■ ASSIGNMENT: Starting at the first line of the data below, repeat each line word for word up to and including the line with "port bytes s".

(Collected data)
-- ==== Sys2Proof/Machine/Dispatch.lean ====
section
/-! DEFINITION. exec: each command of the table, one direct call of its meaning. -/

namespace Sys2Proof.Machine

def exec (i : Instr) (s : State) : Host.Outcome State Fault Refusal :=
  match i with
  | .powerOn msz => Sys2Proof.Machine.execPowerOn msz s
  | .resetLineAsserted => Sys2Proof.Machine.execResetLineAsserted s
  | .resetLineReleased msz => Sys2Proof.Machine.execResetLineReleased msz s
  | .ringClearEnd => Sys2Proof.Machine.execRingClearEnd s
  | .streamFrame readyAtSyn bytes => Sys2Proof.Machine.execStreamFrame readyAtSyn bytes s
  | .frameCutShort readyAtSyn byte0 => Sys2Proof.Machine.execFrameCutShort readyAtSyn byte0 s
  | .stepUp => Sys2Proof.Machine.execStepUp s
  | .stepDown => Sys2Proof.Machine.execStepDown s
  | .frameClock => Sys2Proof.Machine.execFrameClock s
  | .holeWaitExpiry => Sys2Proof.Machine.execHoleWaitExpiry s
  | .fillStalled => Sys2Proof.Machine.execFillStalled s
  | .orderTimeout => Sys2Proof.Machine.execOrderTimeout s
  | .identifyTimerExpiry => Sys2Proof.Machine.execIdentifyTimerExpiry s
  | .trayDebounced => Sys2Proof.Machine.execTrayDebounced s
  | .wakeEdge => Sys2Proof.Machine.execWakeEdge s
  | .wakeDelayEnd msz => Sys2Proof.Machine.execWakeDelayEnd msz s
  | .holdFadeWatchdog => Sys2Proof.Machine.execHoldFadeWatchdog s
  | .attentionPulseEnd port => Sys2Proof.Machine.execAttentionPulseEnd port s
  | .poll port clocked => Sys2Proof.Machine.execPoll port clocked s
  | .transactionCutShort port bytes => Sys2Proof.Machine.execTransactionCutShort port bytes s
  | .unknownCommand port code fr => Sys2Proof.Machine.execUnknownCommand port code fr s
  | .lowPowerTransaction port clocked => Sys2Proof.Machine.execLowPowerTransaction port clocked s
  | .start fr => Sys2Proof.Machine.execStart fr s
  | .configure fr => Sys2Proof.Machine.execConfigure fr s
  | .softReset msz fr => Sys2Proof.Machine.execSoftReset msz fr s
  | .queryStatus fr => Sys2Proof.Machine.execQueryStatus fr s
  | .readEvents port fr => Sys2Proof.Machine.execReadEvents port fr s
  | .readCounters fr => Sys2Proof.Machine.execReadCounters fr s
  | .queryPosition fr => Sys2Proof.Machine.execQueryPosition fr s
  | .playAt fr => Sys2Proof.Machine.execPlayAt fr s
  | .playProgram fr => Sys2Proof.Machine.execPlayProgram fr s
  | .pause fr => Sys2Proof.Machine.execPause fr s
  | .resume fr => Sys2Proof.Machine.execResume fr s
  | .stop fr => Sys2Proof.Machine.execStop fr s
  | .discLoaded fr => Sys2Proof.Machine.execDiscLoaded fr s
  | .discRelease fr => Sys2Proof.Machine.execDiscRelease fr s
  | .queryDirectory fr => Sys2Proof.Machine.execQueryDirectory fr s
  | .queryResume fr => Sys2Proof.Machine.execQueryResume fr s
  | .forgetResume fr => Sys2Proof.Machine.execForgetResume fr s
  | .hold fr => Sys2Proof.Machine.execHold fr s
  | .sleep fr => Sys2Proof.Machine.execSleep fr s
  | .takeOrder fr => Sys2Proof.Machine.execTakeOrder fr s
  | .orderDone fr => Sys2Proof.Machine.execOrderDone fr s
  | .rateOffer fr => Sys2Proof.Machine.execRateOffer fr s
  | .skipNotice fr => Sys2Proof.Machine.execSkipNotice fr s
  | .driveRestart fr => Sys2Proof.Machine.execDriveRestart fr s
  | .queryPlan fr => Sys2Proof.Machine.execQueryPlan fr s
  | .powerLost => Sys2Proof.Machine.execPowerLost s
  | .trayLineChange level => Sys2Proof.Machine.execTrayLineChange level s

end Sys2Proof.Machine
end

■ OUTPUT FOR THIS EXERCISE:
-- ==== Sys2Proof/Machine/Dispatch.lean ====
section
/-! DEFINITION. exec: each command of the table, one direct call of its meaning. -/

namespace Sys2Proof.Machine

def exec (i : Instr) (s : State) : Host.Outcome State Fault Refusal :=
  match i with
  | .powerOn msz => Sys2Proof.Machine.execPowerOn msz s
  | .resetLineAsserted => Sys2Proof.Machine.execResetLineAsserted s
  | .resetLineReleased msz => Sys2Proof.Machine.execResetLineReleased msz s
  | .ringClearEnd => Sys2Proof.Machine.execRingClearEnd s
  | .streamFrame readyAtSyn bytes => Sys2Proof.Machine.execStreamFrame readyAtSyn bytes s
  | .frameCutShort readyAtSyn byte0 => Sys2Proof.Machine.execFrameCutShort readyAtSyn byte0 s
  | .stepUp => Sys2Proof.Machine.execStepUp s
  | .stepDown => Sys2Proof.Machine.execStepDown s
  | .frameClock => Sys2Proof.Machine.execFrameClock s
  | .holeWaitExpiry => Sys2Proof.Machine.execHoleWaitExpiry s
  | .fillStalled => Sys2Proof.Machine.execFillStalled s
  | .orderTimeout => Sys2Proof.Machine.execOrderTimeout s
  | .identifyTimerExpiry => Sys2Proof.Machine.execIdentifyTimerExpiry s
  | .trayDebounced => Sys2Proof.Machine.execTrayDebounced s
  | .wakeEdge => Sys2Proof.Machine.execWakeEdge s
  | .wakeDelayEnd msz => Sys2Proof.Machine.execWakeDelayEnd msz s
  | .holdFadeWatchdog => Sys2Proof.Machine.execHoldFadeWatchdog s
  | .attentionPulseEnd port => Sys2Proof.Machine.execAttentionPulseEnd port s
  | .poll port clocked => Sys2Proof.Machine.execPoll port clocked s
  | .transactionCutShort port bytes => Sys2Proof.Machine.execTransactionCutShort port bytes s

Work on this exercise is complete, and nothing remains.